#### [YOUR INSTRUCTIONS]
Using the data below, count the lines where "Option" appears, and answer with the number alone.

——————————

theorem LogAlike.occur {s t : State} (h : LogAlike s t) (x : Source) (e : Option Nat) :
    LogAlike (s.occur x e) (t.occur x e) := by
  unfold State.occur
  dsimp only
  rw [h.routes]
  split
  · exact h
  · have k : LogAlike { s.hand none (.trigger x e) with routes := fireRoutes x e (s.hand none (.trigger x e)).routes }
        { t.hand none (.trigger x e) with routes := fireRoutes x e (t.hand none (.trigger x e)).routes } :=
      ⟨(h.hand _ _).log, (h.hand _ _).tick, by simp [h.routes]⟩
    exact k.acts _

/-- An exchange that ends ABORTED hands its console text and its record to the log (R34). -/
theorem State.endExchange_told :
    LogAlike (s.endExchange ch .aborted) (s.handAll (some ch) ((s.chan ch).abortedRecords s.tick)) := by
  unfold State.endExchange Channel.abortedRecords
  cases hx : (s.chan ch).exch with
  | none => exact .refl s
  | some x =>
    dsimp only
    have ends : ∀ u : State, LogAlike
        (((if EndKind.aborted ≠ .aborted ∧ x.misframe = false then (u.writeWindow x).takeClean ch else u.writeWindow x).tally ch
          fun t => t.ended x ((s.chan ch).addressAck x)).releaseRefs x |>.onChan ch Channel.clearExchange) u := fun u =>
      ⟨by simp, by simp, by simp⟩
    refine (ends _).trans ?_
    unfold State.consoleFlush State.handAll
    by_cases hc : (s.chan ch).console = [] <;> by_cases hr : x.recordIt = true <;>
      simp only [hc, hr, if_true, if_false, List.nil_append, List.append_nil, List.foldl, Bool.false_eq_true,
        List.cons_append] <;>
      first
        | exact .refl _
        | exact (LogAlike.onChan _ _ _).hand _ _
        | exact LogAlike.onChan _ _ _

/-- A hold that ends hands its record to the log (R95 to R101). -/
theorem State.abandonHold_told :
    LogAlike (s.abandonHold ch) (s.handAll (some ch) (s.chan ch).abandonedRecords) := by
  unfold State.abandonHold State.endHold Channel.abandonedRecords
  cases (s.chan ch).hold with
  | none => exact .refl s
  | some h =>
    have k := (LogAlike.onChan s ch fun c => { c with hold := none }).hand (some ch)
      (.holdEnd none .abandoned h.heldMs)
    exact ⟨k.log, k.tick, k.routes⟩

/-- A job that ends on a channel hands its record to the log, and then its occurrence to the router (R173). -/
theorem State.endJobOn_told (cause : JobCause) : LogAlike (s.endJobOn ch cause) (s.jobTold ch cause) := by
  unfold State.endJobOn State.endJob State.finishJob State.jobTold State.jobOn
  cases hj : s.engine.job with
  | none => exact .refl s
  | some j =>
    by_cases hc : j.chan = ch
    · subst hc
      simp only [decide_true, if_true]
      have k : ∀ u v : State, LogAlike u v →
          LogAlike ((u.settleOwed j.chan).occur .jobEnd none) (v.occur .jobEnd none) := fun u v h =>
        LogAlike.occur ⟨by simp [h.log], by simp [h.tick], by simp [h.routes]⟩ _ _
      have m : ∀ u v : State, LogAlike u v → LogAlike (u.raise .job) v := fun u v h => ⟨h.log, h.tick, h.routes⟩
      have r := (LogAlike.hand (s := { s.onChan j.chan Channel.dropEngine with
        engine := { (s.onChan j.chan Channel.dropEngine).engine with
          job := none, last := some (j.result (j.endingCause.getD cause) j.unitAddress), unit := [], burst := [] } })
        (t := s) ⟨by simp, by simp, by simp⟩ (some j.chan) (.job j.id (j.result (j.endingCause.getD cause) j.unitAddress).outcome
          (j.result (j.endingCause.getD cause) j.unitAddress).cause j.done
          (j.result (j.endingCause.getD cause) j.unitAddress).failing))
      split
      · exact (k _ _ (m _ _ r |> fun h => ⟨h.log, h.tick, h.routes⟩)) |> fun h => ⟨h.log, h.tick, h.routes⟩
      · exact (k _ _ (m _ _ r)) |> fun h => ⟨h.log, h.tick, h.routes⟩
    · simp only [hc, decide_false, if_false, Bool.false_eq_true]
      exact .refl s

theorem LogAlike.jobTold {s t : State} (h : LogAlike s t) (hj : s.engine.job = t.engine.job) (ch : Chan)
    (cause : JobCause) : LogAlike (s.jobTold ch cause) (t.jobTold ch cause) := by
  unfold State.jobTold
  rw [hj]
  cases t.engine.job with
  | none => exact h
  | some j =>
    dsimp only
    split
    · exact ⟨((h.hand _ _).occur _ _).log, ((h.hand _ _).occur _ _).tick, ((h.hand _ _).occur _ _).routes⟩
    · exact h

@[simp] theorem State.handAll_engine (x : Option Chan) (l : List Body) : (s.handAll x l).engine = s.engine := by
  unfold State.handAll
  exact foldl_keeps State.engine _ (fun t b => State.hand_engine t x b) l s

——————————

#### [ANSWER TO THIS PROBLEM]
2